Stopping at the line that holds "opaque Config.cd2Edge : Nat → Bool", repeat the lines below exactly, starting from the very first and including that final line.
————————
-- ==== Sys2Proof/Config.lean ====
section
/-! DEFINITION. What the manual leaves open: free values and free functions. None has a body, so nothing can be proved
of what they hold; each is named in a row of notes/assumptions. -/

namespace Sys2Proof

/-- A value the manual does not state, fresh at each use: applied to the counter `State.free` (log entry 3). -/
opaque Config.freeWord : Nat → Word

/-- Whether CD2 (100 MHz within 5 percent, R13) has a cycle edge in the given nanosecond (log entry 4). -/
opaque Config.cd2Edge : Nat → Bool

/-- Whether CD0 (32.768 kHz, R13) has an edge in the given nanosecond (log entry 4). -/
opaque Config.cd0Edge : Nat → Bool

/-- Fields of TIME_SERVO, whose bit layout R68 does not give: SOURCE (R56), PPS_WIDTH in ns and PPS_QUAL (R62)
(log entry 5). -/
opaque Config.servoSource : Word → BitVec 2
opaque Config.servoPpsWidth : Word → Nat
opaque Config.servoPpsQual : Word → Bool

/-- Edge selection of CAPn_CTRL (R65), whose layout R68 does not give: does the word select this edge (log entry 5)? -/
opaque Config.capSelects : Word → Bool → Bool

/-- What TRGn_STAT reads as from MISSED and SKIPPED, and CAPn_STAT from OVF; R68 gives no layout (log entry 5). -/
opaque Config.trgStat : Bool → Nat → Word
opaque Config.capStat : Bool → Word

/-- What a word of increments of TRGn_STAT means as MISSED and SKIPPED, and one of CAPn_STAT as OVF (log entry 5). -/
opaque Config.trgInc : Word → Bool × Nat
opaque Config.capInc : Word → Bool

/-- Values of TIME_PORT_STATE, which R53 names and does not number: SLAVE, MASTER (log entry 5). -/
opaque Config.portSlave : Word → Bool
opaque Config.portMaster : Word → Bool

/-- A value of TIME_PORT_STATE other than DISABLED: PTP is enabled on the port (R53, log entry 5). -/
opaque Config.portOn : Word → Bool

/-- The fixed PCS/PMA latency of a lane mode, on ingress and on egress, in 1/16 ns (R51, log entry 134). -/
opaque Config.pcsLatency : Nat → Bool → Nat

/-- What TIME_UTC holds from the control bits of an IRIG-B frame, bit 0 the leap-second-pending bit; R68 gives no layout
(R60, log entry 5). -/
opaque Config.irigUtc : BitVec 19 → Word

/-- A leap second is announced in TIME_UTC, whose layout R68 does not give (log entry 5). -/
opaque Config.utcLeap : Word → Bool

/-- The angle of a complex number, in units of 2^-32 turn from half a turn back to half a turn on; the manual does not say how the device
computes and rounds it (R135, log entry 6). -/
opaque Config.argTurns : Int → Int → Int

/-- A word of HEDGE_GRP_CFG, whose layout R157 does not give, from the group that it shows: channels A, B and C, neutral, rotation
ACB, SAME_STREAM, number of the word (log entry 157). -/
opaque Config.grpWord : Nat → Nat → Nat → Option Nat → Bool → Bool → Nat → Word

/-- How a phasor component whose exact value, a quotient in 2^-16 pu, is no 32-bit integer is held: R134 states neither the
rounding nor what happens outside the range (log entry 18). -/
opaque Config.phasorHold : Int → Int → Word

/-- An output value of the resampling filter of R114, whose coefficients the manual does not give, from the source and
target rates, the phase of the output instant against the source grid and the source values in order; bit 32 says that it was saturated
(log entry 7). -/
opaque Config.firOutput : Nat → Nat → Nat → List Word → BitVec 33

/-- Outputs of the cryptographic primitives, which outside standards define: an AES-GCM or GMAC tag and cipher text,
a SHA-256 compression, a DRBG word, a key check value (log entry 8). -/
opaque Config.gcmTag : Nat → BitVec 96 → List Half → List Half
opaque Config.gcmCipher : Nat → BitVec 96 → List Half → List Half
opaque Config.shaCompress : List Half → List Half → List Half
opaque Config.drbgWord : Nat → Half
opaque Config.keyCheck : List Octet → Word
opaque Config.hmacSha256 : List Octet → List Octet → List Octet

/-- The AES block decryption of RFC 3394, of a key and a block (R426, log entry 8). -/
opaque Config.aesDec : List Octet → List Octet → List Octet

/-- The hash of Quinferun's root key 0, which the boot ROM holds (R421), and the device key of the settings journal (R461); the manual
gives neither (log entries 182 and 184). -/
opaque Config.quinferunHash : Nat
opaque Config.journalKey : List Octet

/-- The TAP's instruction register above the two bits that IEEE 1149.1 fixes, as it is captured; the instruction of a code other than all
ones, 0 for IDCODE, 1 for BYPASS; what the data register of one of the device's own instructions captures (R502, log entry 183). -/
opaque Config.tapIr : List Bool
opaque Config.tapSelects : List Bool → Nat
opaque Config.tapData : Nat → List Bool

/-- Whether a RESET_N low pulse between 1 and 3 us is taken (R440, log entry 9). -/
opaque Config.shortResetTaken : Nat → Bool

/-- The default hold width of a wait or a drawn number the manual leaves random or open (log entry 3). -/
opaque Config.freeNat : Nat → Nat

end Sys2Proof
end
————————
- SOLVED PROBLEM:
-- ==== Sys2Proof/Config.lean ====
section
/-! DEFINITION. What the manual leaves open: free values and free functions. None has a body, so nothing can be proved
of what they hold; each is named in a row of notes/assumptions. -/

namespace Sys2Proof

/-- A value the manual does not state, fresh at each use: applied to the counter `State.free` (log entry 3). -/
opaque Config.freeWord : Nat → Word

/-- Whether CD2 (100 MHz within 5 percent, R13) has a cycle edge in the given nanosecond (log entry 4). -/
opaque Config.cd2Edge : Nat → Bool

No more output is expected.